Operations Research (OR) means a scientific approach to decision making, which seeks to determine how to optimally design and operate a system, usually under conditions requiring the allocation of scarce resources.
An OR study has the following major phases:
I. Define the problem and gather relevant data. ⇒
II. Formulate a mathematical model to represent the problem ⇒
III. Develop a procedure for deriving a solution to the problem ⇒
IV. Test the model and refine it as needed ⇒
Some of these phases will be illustrated the following example.
Prototype Example :
I. The GW firm manufactures two types of products W1 and W2 using two types of raw materials S1 and S2. The GW firm wishes to determine how many products of each type to produce, so as to achieve the highest possible profit.

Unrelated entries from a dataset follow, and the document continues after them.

-- ==== Sys2Proof/Machine/LatheImage.lean ====
section
/-!
DEFINITION. LTH images: their layout and the checks of R311, and the Lathe's memory (R299): the words of its halves, timers,
edge memories and the input and output images.
-/
namespace Sys2Proof

/-- Key of DMEM byte address a of a half, and of an IMEM word of a half. -/
def lthDmem (half a : Nat) : Nat := 0xA0000000 + half * 0x100000 + a
def lthImem (half i : Nat) : Nat := 0xA1000000 + half * 0x80000 + 4 * i
/-- Keys of the input and output images (R291, R294). -/
def lthIn (w : Nat) : Nat := 0xA2000000 + 4 * w
def lthOut (w : Nat) : Nat := 0xA2010000 + 4 * w

/-- Offset of the retained partition in a half (R299). -/
def retBase : Nat := 0xF0000

end Sys2Proof

namespace Sys2Proof.Machine
open Sys2Proof

def State.lthMod (s : State) (f : LatheU → LatheU) : State := { s with lathe := f s.lathe }

/-- The active half: 0 A, 1 B. -/
def State.lthHalf (s : State) : Nat := s.fld Reg.LTH_STAT 25 25

/-- The image in a half. -/
def State.lthImg (s : State) (half : Nat) : Option LImage := SMap.get (fun _ => none) s.lathe.imgs half

def State.setLthImg (s : State) (half : Nat) (i : Option LImage) : State :=
  s.lthMod (fun l => { l with imgs := SMap.set (fun _ => none) l.imgs half i })

/-- A timer and an edge memory of a half. -/
def State.ltmr (s : State) (half n : Nat) : LTmr := SMap.get (fun _ => LTmr.init) s.lathe.timers (half * 4096 + n)
def State.setLtmr (s : State) (half n : Nat) (t : LTmr) : State :=
  s.lthMod (fun l => { l with timers := SMap.set (fun _ => LTmr.init) l.timers (half * 4096 + n) t })
def State.ledge (s : State) (half n : Nat) : EdgeMem := SMap.get (fun _ => EdgeMem.init) s.lathe.edges (half * 4096 + n)
def State.setLedge (s : State) (half n : Nat) (e : EdgeMem) : State :=
  s.lthMod (fun l => { l with edges := SMap.set (fun _ => EdgeMem.init) l.edges (half * 4096 + n) e })

/-- Note a page of the pair's Lathe set as dirty (R534, R538). -/
def State.pairDirty (s : State) (page : Nat) : State := s.lthMod (fun l => { l with pdirty := l.pdirty ||| 2 ^ page })

/-- Store a DMEM word of the active half: its pages become dirty (R305, R538). -/
def State.lthStore (s : State) (a : Nat) (v : Word) : State :=
  let s := (s.wr (lthDmem s.lthHalf a) v).pairDirty (a / 1024)
  if a < retBase then s else s.lthMod (fun l => { l with dirty := l.dirty ||| 2 ^ ((a - retBase) / 1024) })

/-- Drop the words between two keys: they read 0. -/
def State.wipeKeys (s : State) (lo hi : Nat) : State :=
  s.dropRegs (fun k => decide (lo ≤ k) && decide (k < hi))

/-! ### Layout (chapter 09, Rechuck) -/

/-- Where the parts of an LTH image lie; the tables behind the claim list are those of R310 and the free part. -/
def State.lthParts (s : State) (env : Nat) : Parts × LthTables :=
  let p := s.parts env 0
  let fixed := 16 * s.mH (p.base + 0x30) + 12 * s.mH (p.base + 0x32)
  let t := Config.lthTables (s.mbs (p.end_ - (p.extraAt + fixed)) (p.extraAt + fixed))
  ({ p with gap := fixed + t.bytes }, t)

def State.carryAt (s : State) (p : Parts) (i : Nat) : Carry :=
  let a := p.extraAt + 16 * i
  { sym := s.mN a, kind := s.mB (a + 4), typ := s.mB (a + 5), loc := s.mN (a + 8), len := s.mN (a + 12) }

def State.ltmrAt (s : State) (p : Parts) (i : Nat) : LTmrCfg :=
  let a := p.extraAt + 16 * s.mH (p.base + 0x30) + 12 * i
  { mode := s.mB a, retain := (s.mB (a + 1)).testBit 0, pOn := s.mN (a + 4), pOff := s.mN (a + 8) }

/-- The image of the envelope at an address as the device keeps it. -/
def State.lthImage (s : State) (env : Nat) : LImage :=
  let (p, t) := s.lthParts env
  let b := p.base
  { ver := s.mN (b + 8), turnP := s.mH (b + 0x1C), codeWords := p.codeWords, entry := s.mN (b + 0x10), wcet := s.mN (b + 0x14),
    pages := s.mN (b + 0x28) % 256, digest := (sha256 (s.mbs p.len b)).take 16, claims := s.claimsOf p,
    secs := (s.dsecsOf p).map (fun x => (x.off, x.data)),
    carry := (List.range (s.mH (b + 0x30))).map (s.carryAt p), timers := (List.range (s.mH (b + 0x32))).map (s.ltmrAt p),
    edges := s.mH (b + 0x34), tables := t }

/-! ### Checks (R311) -/

/-- The program budget of a turn period (R290). -/
def turnBudget (p : Nat) : Nat := p * 124960 - 14400

/-- Header faults of an LTH image beyond those it shares with an element image (reason 0x01). -/
def State.lthHeader (s : State) (p : Parts) : List Nat :=
  let b := p.base
  let put (c : Bool) (off : Nat) : List Nat := if c then [off] else []
  put (decide (s.mH (b + 0x1C) = 0 ∨ 4800 < s.mH (b + 0x1C))) 0x1C ++ put (decide (p.copies ≠ 0)) 0x22 ++
    put (decide (256 ≤ s.mN (b + 0x28))) 0x28 ++
    put (decide (4096 < s.mH (b + 0x30))) 0x30 ++ put (decide (1024 < s.mH (b + 0x32))) 0x32 ++
    put (decide (4096 < s.mH (b + 0x34))) 0x34 ++ put (decide (64 < s.mB (b + 0x36))) 0x36 ++ put (decide (1 < s.mB (b + 0x37))) 0x37

/-- The carry entries of two images that match (R311, R313): same symbol. -/
def matched (a b : LImage) : List (Carry × Carry) :=
  a.carry.filterMap (fun x => (b.carry.find? (fun y => decide (y.sym = x.sym))).map (fun y => (x, y)))

/-- Reason 0x22: the first carry entry whose match in the running image differs in kind, type or length. -/
def carryBad (run new : LImage) : Option Nat :=
  (List.range new.carry.length).find? (fun i =>
    match new.carry[i]? with
    | some y => (run.carry.find? (fun x => decide (x.sym = y.sym))).any (fun x =>
        decide (x.kind ≠ y.kind ∨ x.typ ≠ y.typ ∨ x.len ≠ y.len))
    | none => false)

end Sys2Proof.Machine

namespace Sys2Proof

/-- The cycles one carry entry costs: a sixteenth of its bytes, its timers, or a thirty-second of its edge memories, rounded up. -/
def Carry.cost (x : Carry) : Nat := if x.kind = 1 then (x.len + 15) / 16 else if x.kind = 2 then x.len else (x.len + 31) / 32

end Sys2Proof

namespace Sys2Proof.Machine
open Sys2Proof

/-- The carry cost of reason 0x23, in cycles, summed over the matched entries. -/
def carryCost (ms : List (Carry × Carry)) : Nat := ms.foldl (fun n m => n + m.2.cost) 0

/-- A fault of the tables under reason 0x24: table (1 timers, 2 stations, 3 receive map, 4 transmit map, 5 safe section, 6 carry)
and index. -/
def State.tableBad (s : State) (p : Parts) (i : LImage) : Option (Nat × Nat) :=
  let owned (m : CanMap) : Bool :=
    decide (m.ctl < 4 ∧ m.obj < 128) &&
      (decide (s.owner (0x6000 + m.ctl * 128 + m.obj) = 0x02) || i.claims.contains (0x6000 + m.ctl * 128 + m.obj))
  let t := i.tables
  let find {α : Type} (tag : Nat) (l : List α) (ok : α → Bool) : Option (Nat × Nat) :=
    (l.zipIdx.find? (fun x => !ok x.1)).map (fun x => (tag, x.2))
  find 1 i.timers (fun x => decide (x.mode ≤ 2))
    <|> (if 128 < (i.timers.filter (·.retain)).length then some (1, i.timers.length) else none)
    <|> (if t.stations.length ≠ s.mB (p.base + 0x36) then some (2, t.stations.length) else none)
    <|> find 2 t.stations (fun x => x.goose.all (fun e => decide (e < 128)) && x.rx.all (fun r => decide (r < t.rx.length)) &&
          x.tx.all (fun r => decide (r < t.tx.length)))
    <|> (if 48 < t.rx.length then some (3, 48) else none)
    <|> find 3 t.rx (fun m => owned m && decide (1 ≤ m.ttl ∧ m.ttl ≤ 60000))
    <|> (if 48 < t.tx.length then some (4, 48) else none)
    <|> find 4 t.tx owned
    <|> (if (s.mB (p.base + 0x37) = 1) ↔ (t.safeMask.length = 3 ∧ t.safeVal.length = 3) then none else some (5, 0))
    <|> find 6 i.carry (fun x => decide (x.sym ≠ 0) &&
          ((decide (x.kind = 1) && decide (x.loc + x.len ≤ 0x100000)) || (decide (x.kind = 2) && decide (x.loc + x.len ≤ 1024)) ||
           (decide (x.kind = 3) && decide (x.loc + x.len ≤ 4096))))
    <|> ((List.range i.carry.length).find? (fun j => (i.carry.take j).any (fun x => decide (some x.sym = (i.carry[j]?).map (·.sym))))).map (fun j => (6, j))

/-- The checks of R311 on the envelope at an address. -/
def State.lthVerdict (s : State) (env : Nat) : Option (Nat × Nat) :=
  let (p, _) := s.lthParts env
  let b := p.base
  let i := s.lthImage env
  let head := match s.badLayout p 0x3148544C 131072 [(0x26, 2), (0x38, 8)], s.lthHeader p with
    | none, [] => none
    | none, y :: ys => some (ys.foldl min y)
    | some x, ys => some (ys.foldl min x)
  let r : Option (Nat × Nat) :=
    if !s.envOk env 2 then some (0x11, 0)
    else match head with
    | some d => some (1, d)
    | none =>
      if s.mB (b + 6) ≠ 0x4C then some (2, 0)
      else if p.codeWords = 0 ∨ 131072 < p.codeWords ∨ p.codeWords ≤ i.entry then some (4, 0)
      else
        let k := s.codeOf p .l 0x2F
        match k.refusal with
        | some x => some x
        | none =>
          if i.wcet < k.wcet then some (0xA, k.wcet)
          else (s.badSection p 0x100000).map (fun d => (0xD, d))
            <|> (s.claimRefusal 0x02 i.claims).map (fun d => (0xF, d))
            <|> (if turnBudget i.turnP < i.wcet then some (0x20, satTo 0xFFFFFF i.wcet) else none)
            <|> (if i.pages < 2 ∨ 64 < i.pages ∨ 2083 * i.turnP < 41 * i.pages + 330 then some (0x21, i.pages) else none)
            <|> (match s.lthImg s.lthHalf with
                | some run => (carryBad run i).map (fun d => (0x22, d))
                    <|> (let c := carryCost (matched run i); if 9000 < c then some (0x23, c) else none)
                | none => none)
            <|> (s.tableBad p i).map (fun d => (0x24, Config.lthTableDetail d.1 d.2))
  r.map (fun x => (x.1, x.2 % 0x1000000))

end Sys2Proof.Machine
end

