-- ==== Sys2Proof/Machine/Lathe.lean ====
section
/-!
DEFINITION. The Lathe (chapter 09): turns with their latch, commit, overrun and halt, the retained partition, rechuck, starts,
and metering intervals.
-/
namespace Sys2Proof

/-! ### Timers (R302) -/

/-- A timer's elapsed count under its mode. -/
def LTmr.shown (t : LTmr) (mode : Nat) : Nat :=
  if mode = 0 then t.on else if mode = 1 then t.off else if !t.inp && t.out then t.off else t.on

/-- d counter periods pass at a latch: the count that runs under the mode and the input as last set advances, an on count to the
preset at most (R242), also where it stands past a new one. -/
def LTmr.advance (t : LTmr) (c : LTmrCfg) (d : Nat) : LTmr :=
  let on := min (t.on + d) (c.pOn * 250)
  if t.inp then (if c.mode = 1 then t else { t with on := on })
  else if t.out && decide (c.mode ≠ 0) then { t with off := min (t.off + d) (2 ^ 48 - 1) }
  else t

/-- A STEP: the input is set and the output re-evaluated against the presets; whether the timer counts afterwards (R242,
R302). -/
def LTmr.step (t : LTmr) (c : LTmrCfg) (x : Bool) : LTmr × Bool :=
  let onDone := decide (c.pOn ≤ t.on / 250)
  let offDone := decide (c.pOff ≤ t.off / 250)
  match c.mode, x with
  | 0, true => ({ t with inp := true, out := onDone }, !onDone)
  | 0, false => ({ t with inp := false, out := false, on := 0 }, false)
  | 1, true => ({ t with inp := true, out := true, off := 0 }, false)
  | 1, false =>
    if !t.out then ({ t with inp := false }, false)
    else if offDone then ({ t with inp := false, out := false, off := 0 }, false) else ({ t with inp := false }, true)
  | _, true => ({ t with inp := true, out := t.out || onDone, off := 0 }, !onDone)
  | _, false =>
    if !t.out then ({ t with inp := false, on := 0 }, false)
    else if offDone then ({ inp := false, out := false, on := 0, off := 0 }, false) else ({ t with inp := false }, true)

/-- A timer rebuilt from an elapsed count, an input and an output (R301, R313). -/
def LTmr.restore (mode pOn cnt : Nat) (inp out : Bool) : LTmr :=
  if mode = 1 ∨ (mode ≠ 0 ∧ !inp ∧ out) then { inp := inp, out := out, on := if mode = 1 then 0 else pOn * 250, off := cnt }
  else { inp := inp, out := out, on := cnt, off := 0 }

/-- The eight bytes of a retained timer, as two words: count in bits 47 to 0, input in bit 48, output in bit 49. -/
def LTmr.pack (t : LTmr) (mode : Nat) : List Word :=
  let n := t.shown mode
  [w32 n, w32 (n / 4294967296 % 65536 + b2n t.inp * 65536 + b2n t.out * 131072)]

end Sys2Proof

namespace Sys2Proof.Machine
open Sys2Proof

/-- STATE of LTH_STAT: 0 stopped, 1 running, 2 halted. -/
def State.lthState (s : State) : Nat := s.fld Reg.LTH_STAT 31 30
def State.lthRunning (s : State) : Bool := decide (s.lthState = 1)

/-- A record of the chapter: codes 0x1A4 to 0x1A8 raise interrupt 31, the others 30 (R320). -/
def State.lthLog (s : State) (code sparam p0 p1 : Nat) : State :=
  (s.irq (if 0x1A4 ≤ code ∧ code ≤ 0x1A8 then 31 else 30)).log code sparam p0 p1

/-- A refused command. -/
def State.lthCmdErr (s : State) : State := s.putBit Reg.LTH_STAT 21 true

/-- The turn number's low word, as records carry it. -/
def State.turnLo (s : State) : Nat := s.lathe.turn % 4294967296

/-- The configuration of a timer of the image in a half; timers beyond its table have mode 0 and presets 0. -/
def State.ltmrCfg (s : State) (half n : Nat) : LTmrCfg :=
  match s.lthImg half with
  | some i => i.timers.getD n { mode := 0, retain := false, pOn := 0, pOff := 0 }
  | none => { mode := 0, retain := false, pOn := 0, pOff := 0 }

/-- The output words 0 to 2 as driven have changed: field outputs, Lathe bits and trip lines follow (R293, R295, R298). -/
def State.lthDrive (s : State) (ws : List Word) : State :=
  let s := ws.zipIdx.foldl (fun t p => t.wr (lthOutKey p.2) p.1) s
  (s.wr Reg.LTH_BITS (s.rd (lthOutKey 2))).fioDrive.tlStep

/-! ### Revert window and claims (R46, R314) -/

/-- The revert window ends: the old image's claims end, and its half can no longer be activated. -/
def State.revertClose (s : State) (cause : Nat) : State :=
  if !s.bit Reg.LTH_RCK 2 then s
  else
    let old := s.lthImg (1 - s.lthHalf)
    let s := ((s.putBit Reg.LTH_RCK 2 false).putBit Reg.LTH_RCK 4 false).put Reg.LTH_RCK 31 22 0
    let s := s.endClaims 2 s.lathe.oldClaims
    let s := (s.lthMod (fun l => { l with oldClaims := [] })).fioDrive
    s.lthLog 0x1A7 cause ((old.map (·.ver)).getD 0) 0

/-- REVERT_WINDOW_CLOSE: 1 000 turn slots after the switch. A revert accepted before still runs, and ends the window itself. -/
def State.revertExpire (s : State) : State :=
  if s.fld Reg.LTH_RCK 31 22 = 0 && !s.bit Reg.LTH_RCK 4 then s.revertClose 1 else s

def execRevertWindowClose (s : State) : Host.Outcome State Fault Refusal := .next s.revertExpire

/-- A pending ARM is cancelled (R297, R312). -/
def State.armCancel (s : State) (cause : Nat) : State :=
  if !s.bit Reg.LTH_RCK 3 then s
  else
    let s := s.putBit Reg.LTH_RCK 3 false
    s.lthLog 0x1A8 cause (((s.lthImg (1 - s.lthHalf)).map (·.ver)).getD 0) 0

/-! ### Halt (R297, R298) -/

/-- A halt: the program stops, the safe image applies, and the cause is recorded. -/
def State.lthHalt (s : State) (kind cause pc : Nat) : State :=
  let h := kind * 0x10000000 + cause % 256 * 0x100000 + pc % 131072
  let s := s.coreMod 18 (fun k => { k with run := if kind = 2 then .faulted else .idle })
  let s := (s.put Reg.LTH_STAT 31 30 2).wr Reg.LTH_HALT (w32 h)
  let s := s.lthMod (fun l => { l with phase := .none })
  let t := (s.lthImg s.lthHalf).map (·.tables)
  let s := match t with
    | some t => s.lthDrive ((List.range 3).map (fun w =>
        (s.rd (lthOutKey w) &&& ~~~ t.safeMask.getD w 0) ||| (t.safeVal.getD w 0 &&& t.safeMask.getD w 0)))
    | none => s
  ((s.lthLog 0x1A1 kind h s.turnLo).armCancel 2).revertClose 2

/-- LTH_CTRL.HALT = 1. -/
def State.lthHaltCmd (s : State) : State := if s.lthRunning then s.lthHalt 4 0 (s.core 18).pc else s

def execLthHaltCmd (s : State) : Host.Outcome State Fault Refusal := .next s.lthHaltCmd

/-- A lockstep mismatch of the running pair (R158). -/
def State.lthMismatch (s : State) : State := if s.lthRunning then s.lthHalt 3 0 (s.core 18).pc else s

def execLthLockstepMismatch (s : State) : Host.Outcome State Fault Refusal := .next s.lthMismatch

/-! ### Stations (R307, R308) -/

/-- Elapsed count, plus one, of the last valid reception of a source: a GOOSE entry or a receive map entry. -/
def State.gooseAt (s : State) (e : Nat) : Nat := (s.gse e).rxAt
def State.canRxAt (s : State) (m : CanMap) : Nat := SMap.get (fun _ => 0) (s.can m.ctl).rxAt m.obj

/-- The latest failure of a station since the previous latch, with its cause (1 one-shot, 2 bus-off, 3 link loss). -/
def State.stationFail (s : State) (t : LthTables) (st : Station) (since : Nat) : Option (Nat × Nat) :=
  let tx := st.tx.filterMap (fun x => t.tx[x]?)
  let rx := st.rx.filterMap (fun x => t.rx[x]?)
  let ev := tx.map (fun m => (SMap.get (fun _ => 0) (s.can m.ctl).failAt m.obj, 1)) ++
    (tx ++ rx).map (fun m => ((s.can m.ctl).offAt, 2)) ++
    st.goose.map (fun e => ((s.gse e).downAt, 3))
  (ev.filter (fun x => decide (since < x.1))).foldl (fun o x => match o with
    | some y => if y.1 < x.1 then some x else some y
    | none => some x) none

/-- The first expired receive source of a station: 1 GOOSE or 2 CAN, and its entry. -/
def State.stationExpired (s : State) (t : LthTables) (st : Station) : Option (Nat × Nat) :=
  let g := st.goose.find? (fun e => decide (s.gooseAt e ≠ 0) && (s.bit (gseKey e 6) 1 ||
    (match (s.gse e).endAt with
      | some x => decide (x ≤ s.tb.sec * 1000000000 + s.tb.ns)
      | none => false)))
  let c := st.rx.find? (fun r => match t.rx[r]? with
    | some m => decide (s.canRxAt m ≠ 0) && decide (s.canRxAt m - 1 + m.ttl * 250000 ≤ s.tb.cnt)
    | none => false)
  (g.map (fun e => (1, e))) <|> (c.map (fun r => (2, r)))

/-- The station's quality at a latch (R308), with the records of what has newly become so. `since` is the elapsed count, plus
one, of the previous latch. -/
def State.stationLatch (s : State) (t : LthTables) (i : Nat) (st : Station) (since : Nat) : State :=
  let old := SMap.get (fun _ => 0) s.lathe.quality i
  let rxs := st.goose.map s.gooseAt ++ (st.rx.filterMap (fun r => t.rx[r]?)).map s.canRxAt
  let start := s.lathe.startAt
  let fail := s.stationFail t st since
  let failAt := match fail with
    | some f => f.1
    | none => SMap.get (fun _ => 0) s.lathe.failAt i
  let inv := fail.isSome || (old.testBit 0 && !rxs.any (fun x => decide (failAt < x)))
  let exp := s.stationExpired t st
  let test := st.goose.any (fun e => s.bit (gseKey e 6) 2)
  let never := !rxs.any (fun x => decide (start < x))
  let q := b2n inv + 2 * b2n exp.isSome + 4 * b2n test + 8 * b2n never
  let s := s.lthMod (fun l => { l with
    quality := SMap.set (fun _ => 0) l.quality i q, failAt := SMap.set (fun _ => 0) l.failAt i failAt })
  let s := when (inv && !old.testBit 0) (fun u => u.lthLog 0x1A9 i ((fail.map (·.2)).getD 0) u.turnLo) s
  when (exp.isSome && !old.testBit 1) (fun u =>
    let x := exp.getD (0, 0)
    u.lthLog 0x1AA i (x.1 * 0x40000000 + x.2) u.turnLo) s

/-! ### Latch (R291) -/

/-- Time flags of the input image: [0] FIRST to [6] STEP. -/
def lfFIRST : Nat := 1
def lfWARM : Nat := 2
def lfCOLD : Nat := 4
def lfSWITCHED : Nat := 8
def lfREVERTED : Nat := 16
def lfPREVOVR : Nat := 32
def lfSTEP : Nat := 64

/-- Write the input image of a turn that starts now; `d` is the elapsed count since the previous latch. Trip-line states are those of the last
deadline; a CAN entry holds the bytes of the last frame, zero-padded. -/
def State.latchImage (s : State) (t : LthTables) (d : Nat) : State :=
  let l := s.lathe
  let put (s : State) (w v : Nat) : State := s.wr (lthIn w) (w32 v)
  let ns := tickNs s.tick.idx
  let s := put (put s 0 l.turn) 1 (l.turn / 4294967296)
  let s := put s 2 s.tick.sec
  let s := put s 3 (s.tick.sec / 4294967296 % 65536 * 65536 + s.epoch * 256 + l.flags % 128)
  let s := put (put s 4 (s.tq * 0x40000000 + ns)) 5 (d / 250)
  let s := (s.wr (lthIn 6) (s.rd Reg.FIO_IN_LO)).wr (lthIn 7) (s.rd Reg.FIO_IN_HI)
  let s := put (put s 8 s.fio.rise.toNat) 9 (s.fio.rise.toNat / 4294967296)
  let s := put (put s 10 s.fio.fall.toNat) 11 (s.fio.fall.toNat / 4294967296)
  let s := s.fioMod (fun u => { u with rise := 0, fall := 0 })
  let s := (List.range 16).foldl (fun u c => u.wr (lthIn (12 + c)) (u.elem c).flags) s
  let s := (s.wr (lthIn 28) s.tick.energ.1).wr (lthIn 29) s.tick.energ.2
  let s := put s 30 (packBits 16 s.ifdOut + 65536 * packBits 16 s.cdOut)
  let s := put s 31 (b2n (s.bit Reg.FIO_STAT 2) + 2 * b2n s.flkUp + 256 * packBits 6 (fun b => s.bit (Reg.FIO_BANK b) 16))
  let s := (List.range 8).foldl (fun u w =>
    put u (32 + w) ((List.range 8).foldl (fun n i => n + SMap.get (fun _ => 0) u.lathe.quality (8 * w + i) * 16 ^ i) 0)) s
  let s := if s.meter.ready then
      let s := s.meter.words.zipIdx.foldl (fun u p => u.wr (lthIn (128 + p.2)) p.1) s
      s.meterMod (fun m => { m with ready := false })
    else s
  let s := (List.range 128).foldl (fun u e => (List.range 8).foldl (fun u w => u.wr (lthIn (256 + 8 * e + w)) (u.rd (gseKey e (6 + w)))) u) s
  (List.range 48).foldl (fun u r => (List.range 16).foldl (fun u w =>
    u.wr (lthIn (1280 + 16 * r + w)) (match t.rx[r]? with
      | some m =>
        let w3 := canObj m.ctl m.obj 3
        if 4 * w < dlcBytes (u.bit w3 10) (u.fld w3 3 0) then u.rd (canObj m.ctl m.obj (8 + w)) else 0
      | none => 0)) u) s

/-- Every timer of the active half advances by d counter periods (R302); one that moves makes its page dirty for the pair (R538). -/
def State.timersAdvance (s : State) (d : Nat) : State :=
  (List.range 1024).foldl (fun u n =>
    let t := u.ltmr u.lthHalf n
    let t' := t.advance (u.ltmrCfg u.lthHalf n) d
    if t = LTmr.init ∨ t' = t then u else (u.setLtmr u.lthHalf n t').pairDirty (1024 + n / 128)) s

/-- Whether the alignment lets a turn start at the tick that has just started (R288, R289): P ticks after the one before, under Second where
the index is a multiple of P, and under Alarm at or after the alarm's instant; from step 3 of hold-up on none starts
(R588). -/
def State.turnDue (s : State) (p : Nat) : Bool :=
  s.lthRunning && s.tick.running && decide (s.fld Reg.PWR_STAT 15 13 < 3) && decide (s.lathe.nextRun ≤ s.tick.runs) &&
    (decide (s.fld Reg.LTH_CFG 31 30 ≠ 1) || decide (s.tick.idx % p = 0)) &&
    s.lathe.alignAt.all (fun t => decide (t ≤ s.tick.sec * 1000000000 + tickNs s.tick.idx))

/-- The turn number of the turn that starts: 0 for the first after a start (R288, R304), and the turn slots left of a revert window, 1 000 in
the first turn after the switch (R314). -/
def State.turnCount (s : State) (p : Nat) : State :=
  let s := s.lthMod (fun l => { l with
    turn := if l.ran then (l.turn + 1) % 2 ^ 64 else 0, ran := true, nextRun := s.tick.runs + p, startSec := s.tick.sec,
    startIdx := s.tick.idx, startEpoch := s.epoch, tmrSt := [], alignAt := none })
  let s := s.wr Reg.LTH_TURN_LO (w32 s.lathe.turn)
  when (s.bit Reg.LTH_RCK 2) (fun t => t.put Reg.LTH_RCK 31 22 (min 1000 (1001 - (t.lathe.turn - t.lathe.swTurn)))) s

/-- TURN_START: a turn starts; its input image is latched, or the turn is the one an overrun skips (R291, R296). -/
def State.turnStart (s : State) : State :=
  match s.lthImg s.lthHalf with
  | none => s
  | some i =>
    if !s.turnDue i.turnP then s
    else
      let s := s.turnCount i.turnP
      if s.lathe.skip then s.lthMod (fun l => { l with skip := false, phase := .skipped, flags := l.flags ||| lfPREVOVR })
      else
        let d := match s.lathe.lastLatch with
          | some c => s.tb.cnt - c
          | none => 0
        let since := match s.lathe.lastLatch with
          | some c => c + 1
          | none => s.lathe.startAt
        let s := s.timersAdvance d
        let s := i.tables.stations.zipIdx.foldl (fun u p => u.stationLatch i.tables p.2 p.1 since) s
        let s := s.latchImage i.tables d
        s.lthMod (fun l => { l with phase := .latched, lastLatch := some s.tb.cnt, flags := 0 })

def execTurnStart (s : State) : Host.Outcome State Fault Refusal := .next s.turnStart

/-- LTH_PROGRAM_START: the program starts from ENTRY with empty stacks (R290). -/
def State.lthProgram (s : State) : State :=
  match s.lathe.phase, s.lthImg s.lthHalf with
  | .latched, some i =>
    let s := s.lthMod (fun l => { l with phase := .program })
    s.coreMod 18 (fun k => { k with pc := i.entry, run := .active, cyc := 0, ready := [], flagsAt := 0, loops := [], rets := [] })
  | _, _ => s

def execLthProgramStart (s : State) : Host.Outcome State Fault Refusal := .next s.lthProgram

/-! ### Retained partition (R304 to R306) -/

/-- MRAM address of a copy (R37). -/
def retAddr (copy : Nat) : Nat := 0x800000 + 0x10000 * copy

/-- Whether a copy is valid: its header CRC and the CRCs of all its pages match (R304). -/
def State.retValid (s : State) (copy : Nat) : Bool :=
  let a := retAddr copy
  let n := s.mN (a + 4)
  decide (s.mN a = 0x54455452) && decide (2 ≤ n ∧ n ≤ 64) &&
    decide (crc32 (s.mbs 0x3C a ++ s.mbs 0x100 (a + 0x40)) = s.mN (a + 0x3C)) &&
    (List.range (n - 1)).all (fun p => decide (crc32 (s.mbs 1024 (a + 1024 * (p + 1))) = s.mN (a + 0x40 + 4 * (p + 1))))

II. The following data are available:
– 1 unit of W1 requires 2 kg of S1 and 1 kg of S2.
– 1 unit of W2 requires 1 kg of S1 and 1 kg of S2.
– At present, GW has 100 kg of S1 and 80 kg of S2 in stock.
– Each unit of W1 gives a profit of $3 and each unit of W2 gives a profit of $2.
– Demand for W1 equals 40 units and demand for W2 is unlimited.
III. We define the decision variables: x1 - amount of product W1 produced, x2 amount of product W2 produced, Z - total profit from producing W1 and W2.
The mathematical model is as follows:
max Z = 3x1 + 2x2 [Maximize profit]
2x1 + x2 ≤ 100 [Constraint on raw material S1]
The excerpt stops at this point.